Fig. 13.1
A detailed scheme of a most simple muscle structure with both tendons—semipennate/superficial. Based on a figure from [2]
Fig. 13.3
Longitudinal section of a rat soleus muscle, Gomori stain. Red—tendinous system, brown—myofiber. In this section, the terminal myotendinous junction with its tendinous inserts between myofibrils are very well depicted. Based on a figure from [2]
Fig. 13.4
Longitudinal section of a rat soleus muscle, Gomori stain. Red—tendinous system, brown—myofiber. In this section, endo-/perimysial “coat” of the myofiber is very well depicted.

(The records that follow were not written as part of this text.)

-- ==== Sys2Proof/Proofs/KeepsMemorySteps.lean ====
section
/-! SUPPORT. Every step of the machine keeps the canonical form of memory. -/

namespace Sys2Proof

open Machine

theorem Machine.NextSafe.of_mem {s u : State} (h : s.mem.wf = true) (hu : u.mem = s.mem) : NextSafe (.next u) :=
  .next (State.wf_of_mem h hu)

/-- An instruction of the tile core is the bundle of its slot. -/
theorem Machine.NextSafe.of_slot {i : Instr} {s : State} (hi : exec i s = .next (issue1 s (slotOf i)))
    (h : s.mem.wf = true) :
    NextSafe (exec i s) := by
  rw [hi]
  exact .next (issue1_wf (slotOf_safe i) h)

/-- Every instruction and every step of the opcode table keeps the form. -/
theorem Machine.exec_safe (i : Instr) {s : State} (h : s.mem.wf = true) : NextSafe (exec i s) := by
  cases i with
  | vlRacq rd rs1 => exact .next (State.vlEnd_wf h fun g => lsRacq_safe g rd rs1 h)
  | vlRtake rd rs1 => exact .next (State.vlEnd_wf h fun g => lsRtake_safe g rd rs1 h)
  | vlRpub rs1 rs2 => exact .next (State.vlEnd_wf h fun g => lsRpub_safe g rs1 rs2 h)
  | vlRfree rs1 rs2 => exact .next (State.vlEnd_wf h fun g => lsRfree_safe g rs1 rs2 h)
  | vlRq rd rs1 => exact .next (State.vlEnd_wf h fun g => lsRq_safe g rd rs1 h)
  | vlCpset rs1 k ch => exact .next (State.vlEnd_wf h fun g => lsCpset_safe g rs1 k ch h)
  | vlCpgo rs1 => exact .next (State.vlEnd_wf h fun g => lsCpgo_safe g rs1 h)
  | vlCpdrain rs1 => exact .next (lsEnd_wf _ 4 (lsCpdrain_safe _ rs1 h).2 (lsCpdrain_safe _ rs1 h).1)
  | vlMbxs rs1 rs2 => exact .next (State.vlEnd_wf h fun g => lsMbxs_safe g rs1 rs2 h)
  | vlMbxr rd => exact .next (State.vlEnd_wf h fun g => lsMbxr_safe g rd h)
  | vlMbxt rd => exact .next (State.vlEnd_wf h fun g => lsMbxt_safe g rd h)
  | blockStart => exact execBlockStart_safe h
  | semWaitServed c k => exact .next (State.serve_wf s c k h)
  | resultLand => exact .next h
  | drainEntryArrive q => exact .next h
  | remoteRowLand e => exact .of_mem h (State.remoteLand_mem s e)
  | operationComplete => exact .next h
  | windowFillReturn => exact execWindowFillReturn_safe h
  | spontaneousWriteback n line => exact execSpontaneousWriteback_safe n line h
  | copyJobFire c => exact execCopyJobFire_safe c h
  | copyJobComplete c => exact .next (State.copyDone_wf s c h)
  | copyDataErrorEvent c elem => exact .next (State.copyError_wf s c elem h)
  | putcArrive => exact execPutcArrive_safe h
  | gredChunkLand gid chunk => exact .next (State.landChunk_wf s gid chunk h)
  | collectiveAbort gid unreachable => exact .of_mem h (State.collAbort_mem s gid unreachable)
  | circuitRowArrive => exact execCircuitRowArrive_safe h
  | nakResend => exact execNakResend_safe h
  | escapeEntry => exact .next h
  | historyCopyComplete b => exact .next (State.historyDone_wf s b h)
  | shadowWriteComplete => exact .next (State.shadowWrite_wf s h)
  | toleranceCompare => exact .next (State.compare_wf s h)
  | specCommit => exact execSpecCommit_safe h
  | specSquash => exact execSpecSquash_safe h
  | timingReplay => exact execTimingReplay_safe h
  | droop c => exact .of_mem h (State.droop_mem s c)
  | loaderStorerInstruction g => exact .next (State.lsInstr_wf s g h)
  | loaderStorerFault g => exact execLoaderStorerFault_safe g h
  | watchdog => exact execWatchdog_safe h
  | poolTaskStart => exact execPoolTaskStart_safe h
  | tokenForward team => exact .next (State.tokenStep_wf s team h)
  | waitSwap => exact .of_mem h (State.swapWaiter_mem s)
  | preempt team => exact .of_mem h (State.preempt_mem s team)
  | swapTriggerSatisfied team => exact .next (State.makeReady_wf s team h)
  | bindTeam d slot => exact execBindTeam_safe d slot h
  | bindReturn d slot => exact execBindReturn_safe d slot h
  | courseRelease p => exact .of_mem h (State.releaseCourse_mem s p)
  | doorbell f q tail => exact .next (State.doorbell_wf s f q tail h)
  | recordStart f q => exact .next (State.recordStart_wf s f q h)
  | recordComplete rec => exact .next (State.recordComplete_wf s rec h)
  | nodeStart rec node => exact .next (State.nodeStart_wf s rec node h)
  | nodeComplete rec node => exact .of_mem h (State.nodeComplete_mem s rec node)
  | condEvaluate rec node => exact .of_mem h (State.condEvaluate_mem s rec node)
  | loopEvaluate rec node => exact .next (State.loopEvaluate_wf s rec node h)
  | queueTeardown f q => exact .next (State.tearStep_wf s f q false false h)
  | queueAbort f q => exact .next (State.tearStep_wf s f q true false h)
  | queueReset f q abort => exact .next (State.tearStep_wf s f q abort true h)
  | hifselSelect f v => exact .of_mem h (State.hifsel_mem s f v)
  | tlbInvalidate p size vpn => exact .of_mem h (State.invalidate_mem s p _)
  | tlbInvalidateAll p => exact .of_mem h (State.invalidate_mem s p _)
  | tlbInvalidationComplete p => exact .of_mem h (State.invDone_mem s p)
  | migack p size vpn => exact .of_mem h (State.migAck_mem s p size vpn)
  | haltRequest d team => exact .of_mem h (State.haltRequest_mem s d team)
  | resumeRequest d team => exact .of_mem h (State.resumeRequest_mem s d team)
  | haltComplete d => exact execHaltComplete_safe d h
  | partitionApply p => exact .next (State.partApply_wf s p h)
  | partitionRequest p clu => exact .of_mem h (State.partRequest_mem s p clu false)
  | partitionDrainRequest p clu => exact .of_mem h (State.partRequest_mem s p clu true)
  | apertureWrite c t off v => exact execApertureWrite_safe c t off v h
  | frequencyHop c freq => exact .of_mem h (State.hopTo_mem s c freq.val)
  | hopAbort c => exact .of_mem h (State.abortHop_mem s c)
  | hopRetry c => exact .of_mem h (State.retryHop_mem s c)
  | canaryWarning c => exact .of_mem h (State.canaryWarn_mem s c)
  | replayRateRaise c => exact .of_mem h (State.rateRaise_mem s c)
  | driftDecay c => exact .of_mem h (State.decay_mem s c)
  | calibration c => exact .of_mem h (State.calibrate_mem s c)
  | calibrationPreempt c => exact .of_mem h (State.stopCalibration_mem s c)
  | kilnRecordUpdate c => exact .of_mem h (State.updateRecord_mem s c)
  | powerUpGrant => exact .of_mem h (State.grant_mem s)
  | retentionEntry c => exact .of_mem h (State.retain_mem s c)
  | retentionWake c lost => exact .next (State.wakeUp_wf s c lost h)
  | quarantineRelease c => exact .of_mem h (State.release_mem s c)
  | routerPowerDown c => exact .of_mem h (State.routerDown_mem s c)
  | routerWake c => exact .of_mem h (State.mapCluster_mem s c _)
  | powerThrottle => exact .of_mem h (State.throttle_mem s)
  | powerRestore => exact .of_mem h (State.restorePower_mem s)
  | linkDown l => exact .of_mem h (State.linkOff_mem s l true)
  | laneRepair l => exact .next h
  | sixatasTraining p peer peerSel => exact .of_mem h (State.train_mem s p peer peerSel)
  | heartbeatTimeout d => exact .of_mem h (State.takeDuty_mem s d)
  | spareTileTakeover c t => exact .next (State.takeSpare_wf s c t h)
  | telemetryClear c => exact .of_mem h (State.mapCluster_mem s c _)
  | moduleReset => exact .next (State.moduleReset_wf s h)
  | firmwareStage svn => exact .of_mem h (State.stage_mem s svn)
  | attestationRequest => exact .next (State.ite_wf h h)
  | attestationComplete => exact .next (State.attestDone_wf s h)
  | registerWrite r v => exact .next (State.regWrite_wf s r v h)
  | hostPcieWrite spa op => exact .next (State.hostWrite_wf s spa.toNat op h)
  | peerAccessArrive spa op => exact .next (State.peerAccess_wf s spa.toNat op h)
  | tlbEntryDrop c t level n => exact .of_mem h (State.dropTlb_mem s c t level n)
  | correctedSoftError c => exact .of_mem h (State.mapCluster_mem s c _)
  | modulePowerLoss => exact .next (State.powerLoss_wf s h)
  | _ => exact NextSafe.of_slot rfl h

theorem Machine.coreFetch_safe {s : State} (h : s.mem.wf = true) : NextSafe (coreFetch s) := by
  unfold coreFetch
  refine .ite (exec_safe _ h) ?_
  split
  · exact .next (State.rejected_wf s _ h)
  · refine .ite (.next h) ?_
    split
    · exact exec_safe _ h
    · refine .next (issue_wf _ _ (fun p hp => ?_) h)
      obtain ⟨q, -, rfl⟩ := List.mem_map.mp hp
      exact slotOf_safe q.2

theorem Machine.idleTurn_safe {s : State} (h : s.mem.wf = true) : NextSafe (idleTurn s) := by
  unfold idleTurn
  refine .ite (exec_safe _ h) ?_
  split
  · exact exec_safe _ h
  · exact .next h

theorem Machine.coreTurn_safe {s : State} (h : s.mem.wf = true) : NextSafe (coreTurn s) := by
  unfold coreTurn
  split
  · exact .next (State.goEnding_wf s _ h)
  · exact .ite (.next (State.goLeave_wf _ h)) (.ite (idleTurn_safe h) (.ite (coreFetch_safe h) (coreFetch_safe h)))

theorem Machine.agentTurn_safe {s : State} (h : s.mem.wf = true) : NextSafe (agentTurn s) := by
  refine .ite (.next h) ?_
  split
  · exact coreTurn_safe h
  · exact exec_safe _ h
  · exact exec_safe _ h

@[simp] theorem Machine.State.setClock_mem (s : State) (n : Nat) : (s.setClock n).mem = s.mem :=
  rfl

@[simp] theorem Machine.State.goOn_mem (s : State) : s.goOn.mem = s.mem := by
  unfold State.goOn
  split
  · rfl
  · simp [State.setClock]

@[simp] theorem Machine.State.rotate_mem (s : State) : (s.rotate).mem = s.mem := by
  simp only [State.rotate]
  repeat' split
  all_goals simp

@[simp] theorem Machine.State.chargeCycles_wf (s : State) (team : Option Team) (n : Nat) (h : s.mem.wf = true) :
    (s.chargeCycles team n).mem.wf = true := by
  unfold State.chargeCycles
  split <;> simp [h]

@[simp] theorem Machine.State.account_wf (s0 s : State) (h : s.mem.wf = true) : (s0.account s).mem.wf = true := by
  simp only [State.account]
  split
  · exact h
  · rw [State.mapTile_mem]
    exact State.chargeCycles_wf s _ _ h

@[simp] theorem Machine.State.noteIssue_mem (s0 s : State) : (s0.noteIssue s).mem = s.mem := by
  unfold State.noteIssue
  split
  · rfl
  · rfl

theorem Machine.afterTurn_wf (s0 s : State) (h : s.mem.wf = true) : (afterTurn s0 s).mem.wf = true := by
  simp only [afterTurn, State.rotate_mem]
  exact State.account_wf s0 _ (State.wf_of_mem h (State.noteIssue_mem s0 s))

theorem Machine.afterEvent_wf (s0 s : State) (h : s.mem.wf = true) : (afterEvent s0 s).mem.wf = true := by
  simp only [afterEvent]
  split
  · exact State.account_wf s0 s h
  · exact State.wf_of_mem (State.account_wf s0 s h) (State.goOn_mem _)

theorem Machine.turnStep_safe {s : State} (h : s.mem.wf = true) : NextSafe (turnStep s) := by
  have ht := agentTurn_safe h
  unfold turnStep
  generalize agentTurn s = o at ht ⊢
  cases o with
  | next t => exact .next (afterTurn_wf s t (ht t rfl))
  | fault f => exact fun _ hu => nomatch hu
  | refused r => exact fun _ hu => nomatch hu

theorem Machine.darkStep_safe {s : State} (h : s.mem.wf = true) : NextSafe (darkStep s) := by
  unfold darkStep
  split
  · exact fun _ hu => nomatch hu
  · exact exec_safe _ h
  · exact .next h

@[simp] theorem Machine.State.strike_wf (s : State) (x : Ambient) (h : s.mem.wf = true) : (s.strike x).mem.wf = true := by
  cases x with
  | slice c off b => exact Memory.wf_set _ _ h
  | mgmtRun d => exact State.mgmtStep_wf s d h
  | coreReset d on => exact State.wf_of_mem h (State.coreReset_mem s d on)
  | row i r bad => exact State.wf_of_mem h (State.setTile_mem s _)
  | acc i r bad => exact State.wf_of_mem h (State.setTile_mem s _)
  | late i e n => exact State.wf_of_mem h (State.setTile_mem s _)
  | fill i n => exact State.wf_of_mem h (State.setTile_mem s _)
  | _ => exact h

theorem Machine.State.ambientDue_wf {s u : State} (h : s.mem.wf = true) (hu : s.ambientDue = some u) : u.mem.wf = true := by
  unfold State.ambientDue at hu
  split at hu
  · nomatch hu
  split at hu
  · exact Option.some.inj hu ▸ State.strike_wf _ _ h
  · nomatch hu

theorem Machine.settled_safe {s : State} {o : Out} (ho : NextSafe o) : NextSafe (settled s o) := by
  cases o with
  | next t => exact .next (afterEvent_wf s t (ho t rfl))
  | fault f => exact fun _ hu => nomatch hu
  | refused r => exact fun _ hu => nomatch hu

theorem Machine.goAhead_safe {s : State} (h : s.mem.wf = true) : NextSafe (goAhead s) := by
  unfold goAhead
  split
  · next o ho =>
    obtain ⟨i, rfl⟩ := internal_eq_exec ho
    exact settled_safe (exec_safe i h)
  · exact turnStep_safe h

@[simp] theorem Machine.State.callAt_mem (s : State) (c : ClusterNo) : (s.callAt c).mem = s.mem := by
  simp [State.callAt]

theorem Machine.oneStep_safe {s : State} (h : s.mem.wf = true) : NextSafe (oneStep s) := by
  refine .ite (darkStep_safe h) ?_
  split
  · next hu => exact .next (State.ambientDue_wf h hu)
  · split
    · exact goAhead_safe (State.wf_of_mem h (State.callAt_mem s _))
    · exact .ite (settled_safe (exec_safe _ (State.wf_of_mem h (State.noteFlits_mem _ _)))) (.next h)
  · exact goAhead_safe h

theorem Machine.step_safe {s : State} (h : s.mem.wf = true) : NextSafe (step s) := oneStep_safe h

/-- Settles O57, `step_safe`: a step writes memory only through operations that keep its canonical form. -/
theorem memoryCanonical : Obligations.MemoryCanonical := by
  unfold Obligations.MemoryCanonical
  exact fun _ t hs ht => Machine.step_safe hs t ht

end Sys2Proof
end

Based on a figure from [2]
At the terminal myotendinous junction, tendinous collagen fibrils are inserted into deep recesses formed by myocyte processes, allowing the tension generated by centrally located myofibrils to be transmitted to the collagen fibrils of the terminal myotendinous junction (Fig. 13.2). Sarcomeres attach to endomysium (the tendinous system) at every Z membrane level along the whole length of the myofiber—forming parietal myotendinous junctions (PMTJ) (Fig. 13.2). Human muscles have 500 PMTJ every 1 mm. It is the main force transmission device of the myofiber and of the muscle. At the beginning/end of a myofiber, its myofibrils are separated from each other by endomysium and form terminal myotendinous junction (TMTJ; Fig. 13.2). This is a very important proprioceptive zone as Golgi apparatus as well as Vatter-Paccini and Ruffini corpuscules are largely located here [3]. This complex architecture reduces the tensile stress exerted on the tendons during muscle contraction. It is wrongly understood that the terminal myotendinous junction is the weakest link of a muscle as a whole. In fact, it is supported by both superficial endomysium (Fig. 13.3) and, additionally, by tendinous fibers arising from the TMTJ (Fig. 13.4). What is thought to be a “myotendinous junction” tear is a tendinous tear with frequent involvement of endomysium and perimysium including the level of the TMTJ and PMTJ too. We must remember that 1 mm of the tendon myofiber has already attached to endomysium at 500 levels; close but quite away in terms of myofiber built. At the muscle belly level, tendons may distribute their fibers on one side—these are called semipennate (Fig. 13.1), or on all sides—pennate (Fig. 13.5). This means that semipennate tendon is located on the surface of the muscle and pennate tendon is located within a muscle belly. Many muscles have tendons which run superficially (semipennate) and at some level become pennate—“dive” inside the muscle belly (Fig. 13.5). This may be wrongly interpreted as a tendon end when, in fact, the tendon disappears from the muscle surface [2].
Fig. 13.5
A scheme of a muscle with proximal semipennate and then pennate tendon, distal semipennate tendon. Red—muscle belly, green—tendons and EP. By permission from [4]. EP endomysium and perimysium
Tendons respond to repetitive overload beyond the physiological threshold with either inflammation of their sheath or tearing with possible degeneration of scars of their body or both. Tendon or ligament tears are followed by a repair process which may differ in quality and duration. However, tendon damage may even occur from stresses within the physiological limits as frequent cumulative microtrauma may not allow enough time for repair. Frank inflammatory lesions and granulation tissues are infrequent and are mostly associated with tendon ruptures or other associated chronic inflammatory conditions. The presence of inflamed synovial or fatty tissue (paratenon, bursas, sheaths, and their fatty tissues) may disturb the scar healing process.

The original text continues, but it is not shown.